I am by no means an EE, so please be aware I may have some fundamental flaws in my knowlege.

I have a battery powered isoluation unit that takes some voltage in and provides either a voltage or current source output. I am giving it 1V as an input and according to the conversion ratio, I should be getting 1mA out, however I am having trouble measuring it.

I took a 100kOhm resistor and connected the two output leads of the isoluation unit (red and black) to the resistor (so now the resistor is in series with the output of the isolation unit). Then I took another set of leads (red and black with a BNC connection) and plugged it up to my oscilloscope and set the input impedance of the scope to be 50Ohms. This gives me a measure of the voltage across the resistor.

I know that using V=IR I should be able to take the voltage shown on my oscilloscope, divide it by 100kOhm and get my current value. However when I do this I get a reading of 50mV on my oscilloscope, which means my current is 0.0005 mA. But this is not right since I should be getting 1mA out.

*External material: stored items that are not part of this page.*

-- ==== Sys2Proof/Machine/Dispatch.lean ====
section
/-! DEFINITION. Every command of spec/opcode_table.json and its meaning, one arm each. -/

namespace Sys2Proof.Machine

def exec (i : Instr) (s : State) : Host.Outcome State Fault Refusal :=
  match i with
  | .partLoad addr req => Sys2Proof.Machine.execPartLoad addr req s
  | .lineLoad addr req => Sys2Proof.Machine.execLineLoad addr req s
  | .outstationLoad addr req => Sys2Proof.Machine.execOutstationLoad addr req s
  | .assetLoad addr req => Sys2Proof.Machine.execAssetLoad addr req s
  | .pointLoad addr req => Sys2Proof.Machine.execPointLoad addr req s
  | .faultProfileLoad addr req => Sys2Proof.Machine.execFaultProfileLoad addr req s
  | .loopProfileLoad addr req => Sys2Proof.Machine.execLoopProfileLoad addr req s
  | .stormLoad addr req => Sys2Proof.Machine.execStormLoad addr req s
  | .beaconLoad addr req => Sys2Proof.Machine.execBeaconLoad addr req s
  | .partErase addr req => Sys2Proof.Machine.execPartErase addr req s
  | .lineErase addr req => Sys2Proof.Machine.execLineErase addr req s
  | .outstationErase addr req => Sys2Proof.Machine.execOutstationErase addr req s
  | .assetErase addr req => Sys2Proof.Machine.execAssetErase addr req s
  | .pointErase addr req => Sys2Proof.Machine.execPointErase addr req s
  | .faultProfileErase addr req => Sys2Proof.Machine.execFaultProfileErase addr req s
  | .loopProfileErase addr req => Sys2Proof.Machine.execLoopProfileErase addr req s
  | .stormErase addr req => Sys2Proof.Machine.execStormErase addr req s
  | .beaconErase addr req => Sys2Proof.Machine.execBeaconErase addr req s
  | .partRead addr req => Sys2Proof.Machine.execPartRead addr req s
  | .lineRead addr req => Sys2Proof.Machine.execLineRead addr req s
  | .outstationRead addr req => Sys2Proof.Machine.execOutstationRead addr req s
  | .assetRead addr req => Sys2Proof.Machine.execAssetRead addr req s
  | .pointRead addr req => Sys2Proof.Machine.execPointRead addr req s
  | .faultProfileRead addr req => Sys2Proof.Machine.execFaultProfileRead addr req s
  | .loopProfileRead addr req => Sys2Proof.Machine.execLoopProfileRead addr req s
  | .stormRead addr req => Sys2Proof.Machine.execStormRead addr req s
  | .beaconRead addr req => Sys2Proof.Machine.execBeaconRead addr req s
  | .list addr req => Sys2Proof.Machine.execList addr req s
  | .faultById addr req => Sys2Proof.Machine.execFaultById addr req s
  | .faultByAsset addr req => Sys2Proof.Machine.execFaultByAsset addr req s
  | .ack addr req => Sys2Proof.Machine.execAck addr req s
  | .close addr req => Sys2Proof.Machine.execClose addr req s
  | .time addr req => Sys2Proof.Machine.execTime addr req s
  | .modeRun addr req => Sys2Proof.Machine.execModeRun addr req s
  | .modeMaintain addr req => Sys2Proof.Machine.execModeMaintain addr req s
  | .restartRuntime addr req => Sys2Proof.Machine.execRestartRuntime addr req s
  | .restartFull addr req => Sys2Proof.Machine.execRestartFull addr req s
  | .downlink addr req => Sys2Proof.Machine.execDownlink addr req s
  | .resync addr req => Sys2Proof.Machine.execResync addr req s
  | .beaconReset addr req => Sys2Proof.Machine.execBeaconReset addr req s
  | .status addr req => Sys2Proof.Machine.execStatus addr req s
  | .statusClear addr req => Sys2Proof.Machine.execStatusClear addr req s
  | .unknownKind addr kind req => Sys2Proof.Machine.execUnknownKind addr kind req s
  | .trunkCheckFail cause => Sys2Proof.Machine.execTrunkCheckFail cause s
  | .trunkFrameIgnored addr kind => Sys2Proof.Machine.execTrunkFrameIgnored addr kind s
  | .powerOn => Sys2Proof.Machine.execPowerOn s
  | .transmitBegin => Sys2Proof.Machine.execTransmitBegin s
  | .transmitComplete => Sys2Proof.Machine.execTransmitComplete s
  | .tally line addr payload => Sys2Proof.Machine.execTally line addr payload s
  | .quiet line addr payload => Sys2Proof.Machine.execQuiet line addr payload s
  | .fieldFrameDiscard line bytes => Sys2Proof.Machine.execFieldFrameDiscard line bytes s
  | .stray line addr kind payload => Sys2Proof.Machine.execStray line addr kind payload s
  | .pollChoose line => Sys2Proof.Machine.execPollChoose line s
  | .exceptionChoose line => Sys2Proof.Machine.execExceptionChoose line s
  | .sweepSent line => Sys2Proof.Machine.execSweepSent line s
  | .orderSent line => Sys2Proof.Machine.execOrderSent line s
  | .sweepTimeout line => Sys2Proof.Machine.execSweepTimeout line s
  | .orderTimeout line => Sys2Proof.Machine.execOrderTimeout line s
  | .secondTick => Sys2Proof.Machine.execSecondTick s
  | .minuteTick => Sys2Proof.Machine.execMinuteTick s
  | .lineSecondWork line => Sys2Proof.Machine.execLineSecondWork line s
  | .beaconStretchTick beacon => Sys2Proof.Machine.execBeaconStretchTick beacon s
  | .rankerMinuteEvent => Sys2Proof.Machine.execRankerMinuteEvent s
  | .windowCloseEvent => Sys2Proof.Machine.execWindowCloseEvent s
  | .stormMinuteEvent => Sys2Proof.Machine.execStormMinuteEvent s
  | .walkBegin => Sys2Proof.Machine.execWalkBegin s
  | .absorbVisit => Sys2Proof.Machine.execAbsorbVisit s
  | .releaseVisit => Sys2Proof.Machine.execReleaseVisit s
  | .rebuildVisit => Sys2Proof.Machine.execRebuildVisit s
  | .resetInputActive => Sys2Proof.Machine.execResetInputActive s

end Sys2Proof.Machine
end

I checked the 1V input I am giving the isolation unit and it is showing up as a 1V signal on my oscilloscope. I am confident I am doing something wrong in measuring this current but am not sure what. Help/advice?
You need the measuring device to have a much higher input impedance than the resistor that you have connected across the current source. Try using a 1kOhm resistor and use your 1MegOhm input DVM leads across that 1kOhm resistor. You will get 1V/mA from the resistor.
meBigGuy
#3
Mar25-14, 08:18 PM
P: 1,074
Saying in different words:
1ma across 50 ohms = 50mv. The scope 50 ohm input is effectively your measurement resistor. Set the scope to high impedance. The isolation unit would then need to supply 100 volts to get 1 ma across 100K. Drop the 100K to 500 ohms and you should see 0.5V.

yapatel
#4
Mar25-14, 08:56 PM
P: 2
Measuring current output from a floating current source

Hi Berkemen/meBigGuy -

I appreciate the concise response. I have a few theoretical questions (just to help understand this better):

1. Berkemen - When I try your approach, my oscilloscope can't measure the voltage of the signal because the signal is too high in amplitude for the screen - and since Agilent scopes use the digital screen to measure it, it just shows me some random "greater than" value. I can do your approach with a standard Agilent multimeter, but don't understand how to measure it using an oscilloscope due to the aforementioned issue.

I'm still fuzzy on the meaning of impedance. I have read a lot about it and understand the math, but not the physical implications of it. Any explanations you can offer are appreciated.

2. meBigGuy - I originally calculated the current using the formula you state: 50mV/50ohms = 1mA. However I would like to measure the current output using a 100KOhm load on the output. As I mentioned above, the oscope can't measure the voltage on that because the volts/div don't fit (i.e. can't get 100V to fit onto the screen). How do you overcome such an issue when measuring with the scope? is it even possible since there is a built in 50ohm resistor in the scope?

Apologies in advance if anything is terribly incorrect or novice.
meBigGuy
#5
Mar26-14, 11:00 PM
P: 1,074
If the scope input is 50 ohms only, then you can simply put the 100K resistor in series with it. (or find a 99.950K ohm resistor). When there is 100V on the resistor, you will see 50mV on the scope.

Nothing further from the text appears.